Шарик нетерпеливо поерзал и, опять перескочив через Васю, выпрыгнул из машины. Шерсть на нем топорщилась, уши и обрубок хвоста все время двигались. Шарик был явно обуреваем противоречивыми чувствами – страхом и отчаянной решимостью вернуться к тому таинственному, что так напугало его. Он оглядывался, то ища защиты и поддержки, то, наоборот, словно приглашая ребят следовать за ним.

– Может, сходим с ним? – спросил Юрий, очень гордясь Шариком.

Вася молча кивнул.

Они оставили машину и пошли за Шариком, который то забегал вперед, то останавливался и оглядывался, словно проверяя, идут ли за ним его руководители и покровители.
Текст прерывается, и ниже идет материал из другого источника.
/-! ### Control, move and configuration (40_control.md) -/

/-- `exec` of NOP, LI, LIH, MOV, OUT, FZERO and FONE completes in every state with the effect of R80 to R83, R85,
R101 and R102. It is `exec` alone that is meant: in FAULTED a step drops LI, LIH, MOV, FZERO and FONE (R242; log
entry 7), as FaultedDropsOtherWords says. -/
def Obligations.MovesAndConstantsComplete : Prop :=
  ∀ (rd ra : RegIdx) (imm16 : BitVec 16) (s : State),
    exec .nop s = .next { s with cmdcnt := s.cmdcnt + 1 } ∧
    exec (.li rd imm16) s = .next { s with
      x := s.x.set rd (BitVec.ofNat 32 imm16.toNat), cmdcnt := s.cmdcnt + 1 } ∧
    exec (.lih rd imm16) s = .next { s with
      x := s.x.set rd (BitVec.ofNat 32 (imm16.toNat * 2 ^ 16 + s.x[rd].toNat % 2 ^ 16)), cmdcnt := s.cmdcnt + 1 } ∧
    exec (.mov rd ra) s = .next { s with x := s.x.set rd s.x[ra], cmdcnt := s.cmdcnt + 1 } ∧
    exec (.out ra) s = .next { s with resp := s.resp ++ [s.x[ra]], cmdcnt := s.cmdcnt + 1 } ∧
    exec (.fzero rd) s = .next { s with x := s.x.set rd 0, cmdcnt := s.cmdcnt + 1 } ∧
    exec (.fone rd) s = .next { s with x := s.x.set rd 1, cmdcnt := s.cmdcnt + 1 }

/-- CSRR reads, for every number of R23, the value of its row, from the state before the command (R84), with
`STATUS` as R24 lays it out and `CAPACITY` as R57 computes it. -/
def Obligations.CsrrReadsTheTabledValue : Prop :=
  ∀ (rd : RegIdx) (s : State), ∀ row ∈ ([
      (0x00#8, 257#32), (0x01#8, 1#32),
      (0x02#8, BitVec.ofNat 32 (s.faulted.toNat + 2 * (s.k != 0).toNat + 4 * (s.n != 0).toNat
        + 8 * (s.prrem != 0).toNat + 16 * (s.buflen != 0).toNat + 32 * (s.ma.rows != 0).toNat
        + 64 * (s.mb.rows != 0).toNat)),
      (0x03#8, s.errcode), (0x04#8, s.errinfo), (0x05#8, s.errcmd), (0x06#8, s.errseq), (0x07#8, s.cmdcnt),
      (0x08#8, BitVec.ofNat 32 s.k), (0x09#8, BitVec.ofNat 32 s.n), (0x0A#8, s.corrcnt),
      (0x10#8, s.buflen), (0x11#8, s.payoff), (0x12#8, s.cursor),
      (0x13#8, BitVec.ofNat 32 ((s.buflen.toNat - s.payoff.toNat) / 8)),
      (0x18#8, BitVec.ofNat 32 s.prseed.toNat), (0x19#8, BitVec.ofNat 32 s.prstate.toNat), (0x1A#8, s.prrem),
      (0x20#8, BitVec.ofNat 32 s.ma.rows), (0x21#8, BitVec.ofNat 32 s.ma.cols),
      (0x22#8, BitVec.ofNat 32 s.mb.rows), (0x23#8, BitVec.ofNat 32 s.mb.cols),
      (0x28#8, BitVec.ofNat 32 s.params.matMaxRows), (0x29#8, BitVec.ofNat 32 s.params.matMaxCols),
      (0x2A#8, BitVec.ofNat 32 s.params.coverMemBytes)] : List (BitVec 8 × Word)),
    exec (.csrr rd row.1) s = .next { s with x := s.x.set rd row.2, cmdcnt := s.cmdcnt + 1 }

/-- ERRACK, the return from an error, clears `FAULTED` and the four error registers and restores nothing
(R86, R244). After an error the state is what it was before the raising command, but for `CMDCNT`, which counts
the ERRACK (R241, R243). -/
def Obligations.ErrackClearsTheRecord : Prop :=
  (∀ s : State, exec .errack s = .next { s with
    faulted := false, errcode := 0, errinfo := 0, errcmd := 0, errseq := 0, cmdcnt := s.cmdcnt + 1 }) ∧
  (∀ (i : Instr) (s t : State), Inv s → s.faulted = false → exec i s = .next t → t.faulted = true →
    exec .errack t = .next { s with cmdcnt := s.cmdcnt + 1 })

/-- KSET sets `K` and clears `N` (R88); NSET sets `N` when `K` is set (R89). -/
def Obligations.KsetAndNsetSetTheParameters : Prop :=
  ∀ (ra : RegIdx) (s : State),
    (2 ≤ s.x[ra].toNat → s.x[ra].toNat ≤ 257 →
      exec (.kset ra) s = .next { s with k := s.x[ra].toNat, n := 0, cmdcnt := s.cmdcnt + 1 }) ∧
    (s.x[ra].toNat < 2 ∨ 257 < s.x[ra].toNat →
      exec (.kset ra) s = .next (raised 6 s.x[ra] (encode (.kset ra)) s)) ∧
    (s.k ≠ 0 → s.k ≤ s.x[ra].toNat → s.x[ra].toNat ≤ 256 →
      exec (.nset ra) s = .next { s with n := s.x[ra].toNat, cmdcnt := s.cmdcnt + 1 }) ∧
    (s.k = 0 ∨ s.x[ra].toNat < s.k ∨ 256 < s.x[ra].toNat →
      exec (.nset ra) s = .next (raised 6 s.x[ra] (encode (.nset ra)) s))

/-- LI32 expands to LI of the low half and LIH of the high half, two words whatever the value (R76). That the run of
the two leaves the 32-bit value in the register and counts two commands follows from R81, R82 and R90. -/
def Obligations.Li32LoadsTheWholeWord : Prop :=
  ∀ (rd : RegIdx) (v : Word) (s : State),
    li32 rd v = [.li rd (BitVec.ofNat 16 (v.toNat % 2 ^ 16)), .lih rd (BitVec.ofNat 16 (v.toNat / 2 ^ 16))] ∧
    (s.faulted = false →
      runWords ((li32 rd v).map encode) s = .next { s with x := s.x.set rd v, cmdcnt := s.cmdcnt + 2 })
Отличное настроение и уверенность в себе как-то быстро покинули ребят, едва они очутились в длинном мрачном коридоре. Они шли вперед, все чаще и чаще останавливаясь и прислушиваясь.
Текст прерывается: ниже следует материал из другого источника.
theorem BankOk.of_rect {p : Config.Params} {m : Bank} (hd : DimsOk p m.rows m.cols)
    (h : Rect m.rows m.cols m.cells) : BankOk p m := by
  obtain ⟨h1, h2, h3, h4⟩ := hd
  exact .inr ⟨h1, h2, h3, h4, h⟩

theorem BankOk.ofGrid {p : Config.Params} {rows cols : Nat} {g : Grid} (hd : DimsOk p rows cols)
    (h : Rect rows cols g) : BankOk p (Bank.ofGrid rows cols g) :=
  .of_rect (m := Bank.ofGrid rows cols g) hd (h.map fun _ hrow => (List.length_map _).trans hrow)

theorem BankOk.unconstructed (p : Config.Params) : BankOk p Bank.unconstructed := .inl ⟨rfl, rfl, rfl⟩

/-- Replacing a row by one as long keeps a constructed bank in form. -/
theorem BankOk.setRow {p : Config.Params} {m : Bank} (h : BankOk p m) (hm : m.rows ≠ 0) (r : Nat)
    {row : List (Option Felt)} (hrow : row.length = m.cols) : BankOk p (m.setRow r row) :=
  .of_rect (m := m.setRow r row) (h.dims hm) (h.rect.set r hrow)

theorem BankOk.row_length {p : Config.Params} {m : Bank} (h : BankOk p m) {r : Nat} (hr : r < m.rows) :
    (m.row r).length = m.cols :=
  h.rect.getD_length hr

/-- The values of a row of initialised elements are as many as the columns. -/
theorem BankOk.rowOf_length {p : Config.Params} {m : Bank} (h : BankOk p m) {r : Nat} (hr : r < m.rows)
    {vs : List Felt} (hvs : rowOf m r = .ok vs) : vs.length = m.cols := by
  simpa [rowOf_ok.1 hvs] using h.row_length hr

theorem BankOk.gridOf_rect {p : Config.Params} {m : Bank} (h : BankOk p m) {g : Grid} (hg : gridOf m = .ok g) :
    Rect m.rows m.cols g :=
  .of_map_some (gridOf_ok.1 hg ▸ h.rect)

end Sys2Proof.Safety

/-!
SUPPORT. What each command can leave, said once: every command but SRST raises, or completes with one of a few
effects on the state (R90, R240). What the statements say of all commands is derived from it.
-/

namespace Sys2Proof.Proofs

open Sys2Proof Sys2Proof.Machine Sys2Proof.Safety

/-! ### What a rule that completes answers -/

/-- If the rule answers a value, the value has the property; nothing is said of a rule that raises. -/
def Answers {α : Type} (P : α → Prop) (r : Except Raise α) : Prop := ∀ a, r = .ok a → P a

namespace Answers

variable {α β : Type}

theorem ok {P : α → Prop} {a : α} (h : P a) : Answers P (.ok a) := by
  rintro _ ⟨⟩
  exact h

theorem pure {P : α → Prop} {a : α} (h : P a) : Answers P (Pure.pure a) := ok h

theorem error {P : α → Prop} {e : Raise} : Answers P (.error e) := by
  rintro _ ⟨⟩

/-- A check or an operand first, with what its success tells, then the rest of the rule. -/
theorem bind {P : β → Prop} {r : Except Raise α} {f : α → Except Raise β}
    (h : ∀ a, r = .ok a → Answers P (f a)) : Answers P (r >>= f) := by
  intro b hb
  obtain ⟨a, ha, hf⟩ := bind_ok.1 hb
  exact h a ha b hf

end Answers

/-! ### What a command that completes changes -/

/-- The commands that, when they complete, write one scalar register and nothing else. -/
def writesRegister : Instr → Bool
  | .li .. | .lih .. | .mov .. | .csrr .. | .fzero .. | .fone .. | .fadd .. | .fmul .. | .fneg .. | .finv ..
  | .feq .. | .mget .. | .cvld1 .. | .cvld2 .. | .cvld4 .. | .extract .. | .cget .. | .peval .. | .eget .. => true
  | _ => false

/-- The commands that, when they complete, replace one matrix bank and nothing else. -/
def writesBank : Instr → Bool
  | .mnew .. | .mset .. | .mswap .. | .mscale .. | .maddsr .. | .mappc .. | .mappr .. | .mrref .. | .minv ..
  | .mvand .. => true
  | _ => false

/-- The commands that, when they complete, write bytes of cover memory and nothing else (R172, R176). -/
def writesCover : Instr → Bool
  | .cvst1 .. | .cvst2 .. | .cvst4 .. | .embed .. => true
  | _ => false

/-- `Effect s i u`: command `i`, completing in `s`, can leave `u` before it is counted (R90). It names what the
command may write, with what its checks secure about the new values; SRST, which is not counted, has none. -/
inductive Effect (s : State) : Instr → State → Prop
  | nop : Effect s .nop s
  | register {i : Instr} (rd : RegIdx) (v : Word) (hi : writesRegister i = true) : Effect s i (writeX s rd v)
  | response {ra : RegIdx} : Effect s (.out ra) { s with resp := s.resp ++ [readX s ra] }
  | record : Effect s .errack (clearError s)
  | k {ra : RegIdx} (k : Nat) (hlow : 2 ≤ k) (hhigh : k ≤ 257) : Effect s (.kset ra) { s with k := k, n := 0 }
  | n {ra : RegIdx} (n : Nat) (hk : s.k ≠ 0) (hlow : s.k ≤ n) (hhigh : n ≤ 256) :
      Effect s (.nset ra) { s with n := n }
  | bank {i : Instr} (b : BankSel) (m : Bank) (hi : writesBank i = true) (hm : Inv s → BankOk s.params m) :
      Effect s i (setBank s b m)
  | determinant {b : BankSel} {rd : RegIdx} (m : Bank) (v : Word) (hm : Inv s → BankOk s.params m) :
      Effect s (.mdet b rd) (writeX (setBank s b m) rd v)
  | point {ra rb rc : RegIdx} (pt : Vector Point Config.bufSize) : Effect s (.ptset ra rb rc) { s with pt := pt }
  | solution (cb : Vector Felt Config.bufSize) : Effect s .isolve { s with cb := cb }
  | coefficient {ra rb : RegIdx} (cb : Vector Felt Config.bufSize) : Effect s (.cset ra rb) { s with cb := cb }
  | seed {ra rb : RegIdx} (z : MaskState) (left : Word) :
      Effect s (.mseed ra rb) { s with prseed := z, prstate := z, prrem := left }
  | maskNext {rd : RegIdx} (z : MaskState) (left v : Word) :
      Effect s (.mnext rd) (writeX { s with prstate := z, prrem := left } rd v)
  | maskValue {rd ra : RegIdx} (z : MaskState) (left v : Word) :
      Effect s (.mxor rd ra) (writeX { s with prstate := z, prrem := left } rd v)
  | maskBlock (cb : Vector Felt Config.bufSize) (z : MaskState) (left : Word) :
      Effect s .mxorb { s with cb := cb, prstate := z, prrem := left }
  | buffer {ra rb : RegIdx} (len off : Word) (hlen : len.toNat ≤ s.params.coverMemBytes)
      (hoff : off.toNat ≤ len.toNat) :
      Effect s (.bcopen ra rb) { s with buflen := len, payoff := off, cursor := off }
  | cover {i : Instr} (addr : Nat) (bytes : List Byte) (hi : writesCover i = true)
      (hrange : addr + bytes.length ≤ s.buflen.toNat) :
      Effect s i { s with cv := writeBytes s.cv addr bytes }
  | embedCursor {ra : RegIdx} (bytes : List Byte) (hlen : bytes.length = 8)
      (hrange : s.cursor.toNat + 8 ≤ s.buflen.toNat) :
      Effect s (.embedc ra) { s with cv := writeBytes s.cv s.cursor.toNat bytes, cursor := s.cursor + 8 }
  | extractCursor {rd : RegIdx} (v : Word) (hrange : s.cursor.toNat + 8 ≤ s.buflen.toNat) :
      Effect s (.extractc rd) { writeX s rd v with cursor := s.cursor + 8 }
  | shares (cb : Vector Felt Config.bufSize) (ev : Vector Byte Config.evSize) (count : Word) :
      Effect s .pshare { s with cb := cb, ev := ev, corrcnt := count }

/-- How command `i`, begun in `s`, can end: it completes, with its effect, and is counted; or it raises, with the
error entry and nothing else (R90, R240). -/
def Ends (s : State) (i : Instr) (t : State) : Prop :=
  (∃ u, Effect s i u ∧ t = countCommand u) ∨ ∃ e, t = errorEntry e (encode i) s

theorem ends_of_finish {s t : State} {i : Instr} {r : Except Raise State} (ht : finish (encode i) s r = .next t)
    (hr : Answers (Effect s i) r) : Ends s i t := by
  obtain ⟨u, hu, rfl⟩ | ⟨e, -, rfl⟩ := finish_cases ht
  · exact .inl ⟨u, hr u hu, rfl⟩
  · exact .inr ⟨e, rfl⟩

/-- A bank a command needs is one in form (R34, 6). -/
theorem bankOk_of_constructed {s : State} (hs : Inv s) {b : BankSel} {m : Bank} (h : constructed s b = .ok m) :
    BankOk s.params m ∧ m.rows ≠ 0 := by
  obtain ⟨rfl, hm⟩ := constructed_ok.1 h
  cases b
  · exact ⟨hs.ma_ok, hm⟩
  · exact ⟨hs.mb_ok, hm⟩

/-- The check of MINV and MDET secures a square bank of initialised elements (R131, R132). -/
theorem square_of_checks {s : State} (hs : Inv s) {b : BankSel} {m : Bank} {g : Grid} {info : Word} {checked : Unit}
    (hm : constructed s b = .ok m) (hsquare : raiseIf (m.cols ≠ m.rows) .dimMismatch info = .ok checked)
    (hg : gridOf m = .ok g) : DimsOk s.params m.rows m.rows ∧ Rect m.rows m.rows g := by
  obtain ⟨hok, hrows⟩ := bankOk_of_constructed hs hm
  have heq : m.cols = m.rows := not_not.1 (raiseIf_ok.1 hsquare)
  have hdims := hok.dims hrows
  have hgrid := hok.gridOf_rect hg
  rw [heq] at hdims hgrid
  exact ⟨hdims, hgrid⟩

section
variable {s t : State}

/-! The rules of the commands that replace a bank: the new bank is in form if the state is. -/

theorem execMnew_ends {b : BankSel} {ra rb : RegIdx} (h : execMnew b ra rb s = .next t) :
    Ends s (.mnew b ra rb) t := by
  refine ends_of_finish h <| .bind fun r hr => .bind fun c hc => .pure <| .bank b _ rfl fun _ => ?_
  obtain ⟨⟨hr1, hr2⟩, -⟩ := dimOperand_ok.1 hr
  obtain ⟨⟨hc1, hc2⟩, -⟩ := dimOperand_ok.1 hc
  exact .of_rect ⟨hr1, hr2, hc1, hc2⟩ (.replicate r c none)

theorem execMset_ends {b : BankSel} {ra rb rc : RegIdx} (h : execMset b ra rb rc s = .next t) :
    Ends s (.mset b ra rb rc) t := by
  refine ends_of_finish h <| .bind fun m hm => .bind fun r hr => .bind fun c _ => .bind fun v _ => .pure <|
    .bank b _ rfl fun hs => ?_
  obtain ⟨hok, hrows⟩ := bankOk_of_constructed hs hm
  obtain ⟨hlt, -⟩ := indexOperand_ok.1 hr
  exact hok.setRow hrows r ((List.length_set ..).trans (hok.row_length hlt))

theorem execMswap_ends {b : BankSel} {ra rb : RegIdx} (h : execMswap b ra rb s = .next t) :
    Ends s (.mswap b ra rb) t := by
  refine ends_of_finish h <| .bind fun m hm => .bind fun i hi => .bind fun j hj => .pure <|
    .bank b _ rfl fun hs => ?_
  obtain ⟨hok, hrows⟩ := bankOk_of_constructed hs hm
  obtain ⟨hilt, -⟩ := indexOperand_ok.1 hi
  obtain ⟨hjlt, -⟩ := indexOperand_ok.1 hj
  exact .of_rect (hok.dims hrows) (hok.rect.swapRows hilt hjlt)

theorem execMscale_ends {b : BankSel} {ra rb : RegIdx} (h : execMscale b ra rb s = .next t) :
    Ends s (.mscale b ra rb) t := by
  refine ends_of_finish h <| .bind fun m hm => .bind fun r hr => .bind fun f _ => .bind fun row hrow => .pure <|
    .bank b _ rfl fun hs => ?_
  obtain ⟨hok, hrows⟩ := bankOk_of_constructed hs hm
  obtain ⟨hlt, -⟩ := indexOperand_ok.1 hr
  exact hok.setRow hrows r (by simp [hok.rowOf_length hlt hrow])

theorem execMaddsr_ends {b : BankSel} {ra rb rc : RegIdx} (h : execMaddsr b ra rb rc s = .next t) :
    Ends s (.maddsr b ra rb rc) t := by
  refine ends_of_finish h <| .bind fun m hm => .bind fun src hsrc => .bind fun dest hdest => .bind fun f _ =>
    .bind fun srcRow hsrcRow => .bind fun destRow hdestRow => .pure <| .bank b _ rfl fun hs => ?_
  obtain ⟨hok, hrows⟩ := bankOk_of_constructed hs hm
  obtain ⟨hsrclt, -⟩ := indexOperand_ok.1 hsrc
  obtain ⟨hdestlt, -⟩ := indexOperand_ok.1 hdest
  exact hok.setRow hrows dest (by simp [hok.rowOf_length hsrclt hsrcRow, hok.rowOf_length hdestlt hdestRow])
В какую-то секунду оба вдруг заметили, что откуда-то – может быть, сверху, а может быть, из углов – лился ровный рассеянный свет. Значит, корабль освещался?
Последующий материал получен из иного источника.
/-- The ME words of R253. -/
def decodeMe (w : Half) (rest : List Half) : Decoded :=
  if isDep w then decodeDep w rest
  else
    let op := (w.f 26 5).toNat
    let x := w.getLsbD 31
    let t := w.f 22 4
    let a := w.f 17 5
    let b := w.f 12 5
    let f := w.f 0 12
    let sub := f.extractLsb' 10 2
    let ftag := fmtOf (f.extractLsb' 6 4)
    match x, op with
    | false, 0x01 => .ofOption 1 (if t = 0 ∧ b = 0 ∧ f.extractLsb' 0 6 = 0 then some (.mldw sub ftag a) else none)
    | false, 0x02 => .ofOption 1 (if t = 0 ∧ b = 0 ∧ f.extractLsb' 0 6 = 0 then some (.mldwt sub ftag a) else none)
    | false, 0x03 => .ofOption 1 (if a = 0 ∧ b = 0 ∧ f.extractLsb' 0 10 = 0 then some (.mgo t sub) else none)
    | false, 0x04 => .ofOption 1 (if a = 0 ∧ b = 0 ∧ f.extractLsb' 0 10 = 0 then some (.mgob t sub) else none)
    | false, 0x05 =>
      .ofOption 1 (if t = 0 ∧ f.extractLsb' 10 2 = 0 ∧ f.extractLsb' 8 2 ≠ 3
        then some (.mgath a b (f.extractLsb' 8 2) (f.extractLsb' 0 8)) else none)
    | false, 0x06 =>
      let n := f.extractLsb' 0 4
      .ofOption 1 (if t = 0 ∧ a = 0 ∧ b = 0 ∧ f.extractLsb' 4 8 = 0 ∧ (n = 0 ∨ n = 2 ∨ n = 4 ∨ n = 6 ∨ n = 8 ∨ n = 12)
        then some (.msp n) else none)
    | true, 0x07 =>
      withExt rest (t = 0 ∧ f = 0) fun e => if e.e2 = 0 ∧ e.f = 0 then some (.msamp a b e.e0 e.e1) else none
    | false, 0x08 => .ofOption 1 (if a = 0 ∧ b = 0 ∧ f = 0 then some (.msgo t) else none)
    | false, 0x09 =>
      .ofOption 1 (if t = 0 ∧ f.extractLsb' 0 7 = 0 then some (.mnorm (f.getLsbD 11) (fmtOf (f.extractLsb' 7 4)) a b) else none)
    | true, 0x0A =>
      withExt rest (t = 0 ∧ f = 0) fun e => if e.e1 = 0 ∧ e.e2 = 0 ∧ e.f = 0 then some (.malias a b e.e0) else none
    | false, 0x0B =>
      .ofOption 1 (if f.extractLsb' 0 6 = 0 then some (.mdrain t a b (f.getLsbD 11) (f.getLsbD 10) ftag) else none)
    | true, 0x0C =>
      withExt rest (f.extractLsb' 4 7 = 0) fun e =>
        if e.e1 = 0 ∧ e.e2 = 0 ∧ e.f = 0 then some (.mdraina t a b e.e0 (f.getLsbD 11) (f.extractLsb' 0 4)) else none
    | false, 0x0D => .ofOption 1 (if f.extractLsb' 4 8 = 0 then some (.mdrainx t a b (f.extractLsb' 0 4)) else none)
    | false, 0x0E => .ofOption 1 (if f = 0 then some (.mrda t a b) else none)
    | false, 0x0F => .ofOption 1 (if a = 0 ∧ b = 0 ∧ f.extractLsb' 1 11 = 0 then some (.mzero t (f.getLsbD 0)) else none)
    | false, 0x10 => .ofOption 1 (if t = 0 ∧ b = 0 ∧ f = 0 then some (.mvar a) else none)
    | false, 0x11 => .ofOption 1 (if t = 0 ∧ b = 0 ∧ f = 0 then some (.mstat a) else none)
    | false, 0x12 =>
      .ofOption 1 (if t = 0 ∧ a = 0 ∧ b = 0 ∧ f.extractLsb' 2 10 = 0 then (mmodeOf (f.extractLsb' 0 2)).map .mmode else none)
    | _, _ => .bad 0

/-- The TU words of R327. -/
def decodeTu (w : Half) (rest : List Half) : Decoded :=
  if isDep w then decodeDep w rest
  else
    let op := (w.f 26 5).toNat
    let x := w.getLsbD 31
    let tag := w.f 20 6
    let a := w.f 15 5
    let b := w.f 10 5
    let c := w.f 5 5
    let f4 := w.getLsbD 4
    let oc := w.f 0 4
    match x, op with
    | false, 0x01 => .ok (.cpy tag a b c f4 oc) 1
    | true, 0x02 => withExt rest (!f4) fun e => if e.f = 0 then some (.cpys tag a b c e.e0 e.e1 e.e2 oc) else none
    | true, 0x03 => withExt rest (!f4) fun e => if e.e2 = 0 ∧ e.f = 0 then some (.cpyd tag a b c e.e0 e.e1 oc) else none
    | true, 0x04 =>
      withExt rest (!f4) fun e =>
        if e.e2 = 0 ∧ e.f.extractLsb' 2 15 = 0 then some (.cpyt tag a b c e.e0 e.e1 (e.f.extractLsb' 0 2) oc) else none
    | true, 0x05 =>
      withExt rest (!f4) fun e => some (.cpyp tag a b c e.e0 e.e1 e.e2 (e.f.extractLsb' 2 15) (e.f.extractLsb' 0 2) oc)
    | false, 0x06 => .ok (.cpyh tag a b c f4 oc) 1
    | true, 0x07 =>
      withExt rest (!f4) fun e =>
        if e.e0 = 0 ∧ e.e1 = 0 ∧ e.e2 = 0
        then some (.chld tag a b c (e.f.extractLsb' 0 3) (e.f.extractLsb' 3 3) (e.f.extractLsb' 6 11) oc) else none
    | false, 0x08 => .ok (if f4 then .pfchMap tag a b c oc else .pfch tag a b c oc) 1
    | false, 0x09 =>
      .ofOption 1 (if b ≠ 0 then none
        else if f4 then (if c = 0 then some (.evctUnmap tag a oc) else none) else some (.evct tag a c oc))
    | false, 0x0A => .ok (if f4 then .ctrbXa tag a b c oc else .ctrb tag a b c oc) 1
    | false, 0x0B => .ofOption 1 (if b = 0 ∧ !f4 then some (.rdyw tag a c oc) else none)
    | _, _ => .bad 0

/-- The words of an engine's section decode by that engine's map (R150 to R153). -/
def decodeEngine (e : Eng) (w : Half) (rest : List Half) : Decoded :=
  match e with
  | .ve => decodeVe w rest
  | .me => decodeMe w rest
  | .tu => decodeTu w rest

/-! ## Encoding, from the same tables -/

def depBits : Option (Eng × BitVec 8) → BitVec 10
  | some (e, s) => e.code ++ s
  | none => 3#2 ++ 0#8

def ChainWord.encode (c : ChainWord) : Half := packVR c.op.code c.vd c.va c.vb c.k 0

def encSA (op : BitVec 6) (fn : BitVec 8) (d a b : Reg) (g : Pred) : List Half := [packSA op d a b fn g]
def encSM (op : BitVec 6) (d a : Reg) (oc : OClass) (off : BitVec 9) (g : Pred) : List Half := [packSM op d a oc off g]
def encAt (op : BitVec 6) (code : BitVec 4) (d a b : Reg) (oc : OClass) (g : Pred) : List Half := [packSA op d a b (0#0 ++ oc ++ code) g]
def encVR (op : BitVec 7) (m : Rnd) (vd va vb : VNum) (k : KNum) : List Half := [packVR op vd va vb k m.code]
def encVO (op : BitVec 7) (mod : BitVec 4) (vd va vb : VNum) (k : KNum) : List Half := [packVR op vd va vb k mod]
def fmtField (f : Fmt) : BitVec 6 := 0#2 ++ f.code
Но ведь всякий свет – это прежде всего поток энергии. А энергия сама по себе, из ничего, не возникает. Ее кто-то должен вырабатывать. Вернее, не кто-то, а что-то. Генераторы атомные, ядерные, химические двигатели, преобразователи – назови как хочешь эти машины или приборы. Словом, на этом погребенном под слоем песка корабле вырабатывалась пусть самая фантастическая, пусть еще неизвестная на Земле, но энергия, иначе помещение не могло быть освещено.

Но ведь для этого требовались такие запасы горючего, что и представить страшно. И просто не верилось, что все эти машины и приборы, быть может, миллионы лет работали без всякого присмотра. Ведь какими бы ни были они изумительными автоматами, а все ж таки могло же в них что-то сломаться, выйти из строя. Нет, без разумного существа тут не обойтись. И, может быть, это самое разумное существо было где-то рядом? И вот они идут на свидание с ним! В какое-то мгновение оба подумали, что с подобным свиданием можно и не спешить. Мало ли что может получиться… Они могут не понравиться или сделать что-нибудь не так, не по правилам…

– Давай я пойду вперед, – великодушно предложил Вася, – а ты сзади, шагов на десять. Если со мной что-либо случится…, – Нет, Вася, нет! Впереди пойдет Шарик, а я его знаю лучше, чем ты. Поэтому я пойду за ним, а ты меня прикрывай с тыла.

И Юрий решительно двинулся вперед. Шарик удивленно посматривал на него, но постепенно тоже заразился его уверенностью и, лихо задрав обрубок хвоста, подбежал к одной из дверей.

Однако у самых дверей Юрий все-таки приостановился, перевел дух, медленно переступил порог и заглянул за дверь. Заглянул – и несколько секунд стоял как вкопанный, а потом пальцем поманил Васю.

Когда Голубев почему-то на цыпочках подбежал к товарищу, то увидел большую полукруглую, уставленную слабо поблескивающими пультами комнату – такие рисуют почти в каждом фантастическом романе. Не было сомнений, что ребята стояли на пороге командного пункта корабля. Удивительного в этом ничего не было – ведь на каждом или почти на каждом корабле такое место имеется.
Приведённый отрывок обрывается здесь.